WHAT THE EXERCISE ASKS -> Scan the lines below for the string "leaves" and copy every one that has it.

[Stored items]
=-=-=
/-- Units that run to their stops leave the node running. -/
theorem State.nbRunAll_running (s : State) (k : Nat) : (s.nbRunAll k).running = s.running := by
  have hpower : (s.nbRunAll k).power = s.power :=
    (State.nbRunAll_agree (L := [.freshCount, .regs, .mem, .nb]) (by decide) (Agree.refl _ s)).power_eq (by decide)
  rw [State.running, State.running, hpower]

/-- A slice whose units all stop ends: units, beats and the jobs' work are as the end of its kind leaves them. -/
theorem nbFinish_next {s u : State} {sid code : Nat} {x : Slice} {f : State → Slice → State} (hrun : s.running = true)
    (hslice : s.sched.slices.find? (fun x => x.id = sid) = some x) (hcode : kindCode x.kind = code)
    (hstopped : (s.nbRunAll x.idx).nbStopped x.idx = true) (hend : (s.nbRunAll x.idx).endSlice sid = some (x, u)) :
    ∃ t, node s (fun s => s.nbFinish sid code f) = .next t ∧ t.nb = (f u x).nb ∧ ∀ id, t.work? id = (f u x).work? id := by
  obtain ⟨t, hnext, hagree, hwork⟩ := slice_state (f := f) ((s.nbRunAll_running x.idx).trans hrun) hend hcode
  exact ⟨t, (nbFinish_of hrun hslice hcode hstopped).trans hnext, hagree.nb_eq (by decide), hwork⟩

/-! Pooling (R301). -/

/-- A share with the sum of one more train, which waits in its scratch lines. -/
def EmbShare.summed (y : EmbShare) (k : Nat) (tr : Train) : EmbShare :=
  { y with out := y.out - tr.rows.length
           sums := y.sums ++ [{ bag := tr.bag, k := k, u := tr.tail, line := tr.scratch, count := tr.rows.length }] }

/-- A pooling slice of one train ends with the train summed and its issue free. -/
theorem State.endPool_one {s : State} {k : Nat} {i : NbIssue} {tr : Train} {j : Job} {y : EmbShare} (htrains : i.trains = [tr])
    (hshare : s.embShare? tr.job = some (j, y)) : s.endPool k i = (s.putShare j (y.summed k tr)).nbClear k := by
  simp only [State.endPool, htrains, List.foldl_cons, List.foldl_nil, hshare]
  rfl

/-! NB_RUN (R305). -/

/-- An NB_RUN that has done `m` more granule runs from `lo` on, with what their slice clipped, poisoned and committed. -/
def NbJob.ran (n : NbJob) (i : NbIssue) (lo m : Nat) : NbJob :=
  { n with done := (lo, m) :: n.done, clipped := n.clipped + i.clipped, poisoned := n.poisoned + i.poisoned
           loadedPoison := n.loadedPoison || i.loadedPoison, committed := i.committed.foldl insNat n.committed }

/-- An NB_RUN slice whose units kept to their windows, and that is not the last, leaves its command further on. -/
theorem State.endNbSlice_more {s : State} {k lo m : Nat} {i : NbIssue} {j : Job} {n : NbJob} (hjob : s.nbJob? i.job = some (j, n))
    (hsound : (s.unitsOf k).any (fun v => (s.unit? k v).any (fun x => x.bad)) = false)
    (hmore : m + (n.done.map (fun x => x.2)).sum ≠ n.runs) :
    s.endNbSlice k i lo m = (s.nbClear k).putJob { j with work := .nbRun (n.ran i lo m) } := by
  have hjob' : (s.nbClear k).nbJob? i.job = some (j, n) := (State.nbJob?_congr (s.nbClear_jobs k) _).trans hjob
  have hopen : ((n.ran i lo m).done.map (fun x => x.2)).sum ≠ (n.ran i lo m).runs := hmore
  simp only [State.endNbSlice, hsound, hjob', Bool.false_eq_true, if_false]
  exact if_neg hopen

/-- Settles O35: the units run to their stops, then a pooling slice leaves its sum to its share and frees its issue, and an NB_RUN
slice notes its granules. -/
theorem nearBankJobsComplete : Obligations.NearBankJobsComplete := by
  refine ⟨?pooling, ?run⟩
  case pooling =>
    intro s u sid k n x i tr j y hrun hslice hkind hstopped hend hissue htrains hshare
    obtain ⟨hjob, -, -, -⟩ := State.embShare?_some hshare
    have hcode : kindCode x.kind = 24 := by rw [hkind]; rfl
    have heff : u.endNbPool x = (u.putShare j (y.summed k tr)).nbClear k := by
      simp only [State.endNbPool, hkind, hissue, State.endPool_one htrains hshare]
    obtain ⟨t, hnext, hnb, hwork⟩ := nbFinish_next (f := State.endNbPool) hrun hslice hcode hstopped hend
    refine ⟨t, hnext, ?_, ?_⟩
    · rw [hwork, heff, State.work?_congr (State.nbClear_jobs ..)]
      exact State.work?_put hjob rfl _
    · rw [hnb, heff]
      exact State.nbClear_gone ..
  case run =>
    intro s u sid id lo m x i j n hrun hslice hkind hstopped hend hnb hissue hid hsound hmore
    subst hid
    obtain ⟨hjob, -, -, -⟩ := State.nbJob?_some hnb
    have hcode : kindCode x.kind = 26 := by rw [hkind]; rfl
    have heff : u.endNbRun x = (u.nbClear n.k).putJob { j with work := .nbRun (n.ran i lo m) } := by
      simp only [State.endNbRun, hkind, hnb, hissue, State.endNbSlice_more hnb hsound hmore]
    obtain ⟨t, hnext, -, hwork⟩ := nbFinish_next (f := State.endNbRun) hrun hslice hcode hstopped hend
    refine ⟨t, hnext, ?_⟩
    rw [hwork, heff]
    exact State.work?_put hjob (State.nbClear_jobs ..) _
=-=-=
ANSWER TO THE PROBLEM ->
/-- A slice whose units all stop ends: units, beats and the jobs' work are as the end of its kind leaves them. -/
/-- An NB_RUN slice whose units kept to their windows, and that is not the last, leaves its command further on. -/
/-- Settles O35: the units run to their stops, then a pooling slice leaves its sum to its share and frees its issue, and an NB_RUN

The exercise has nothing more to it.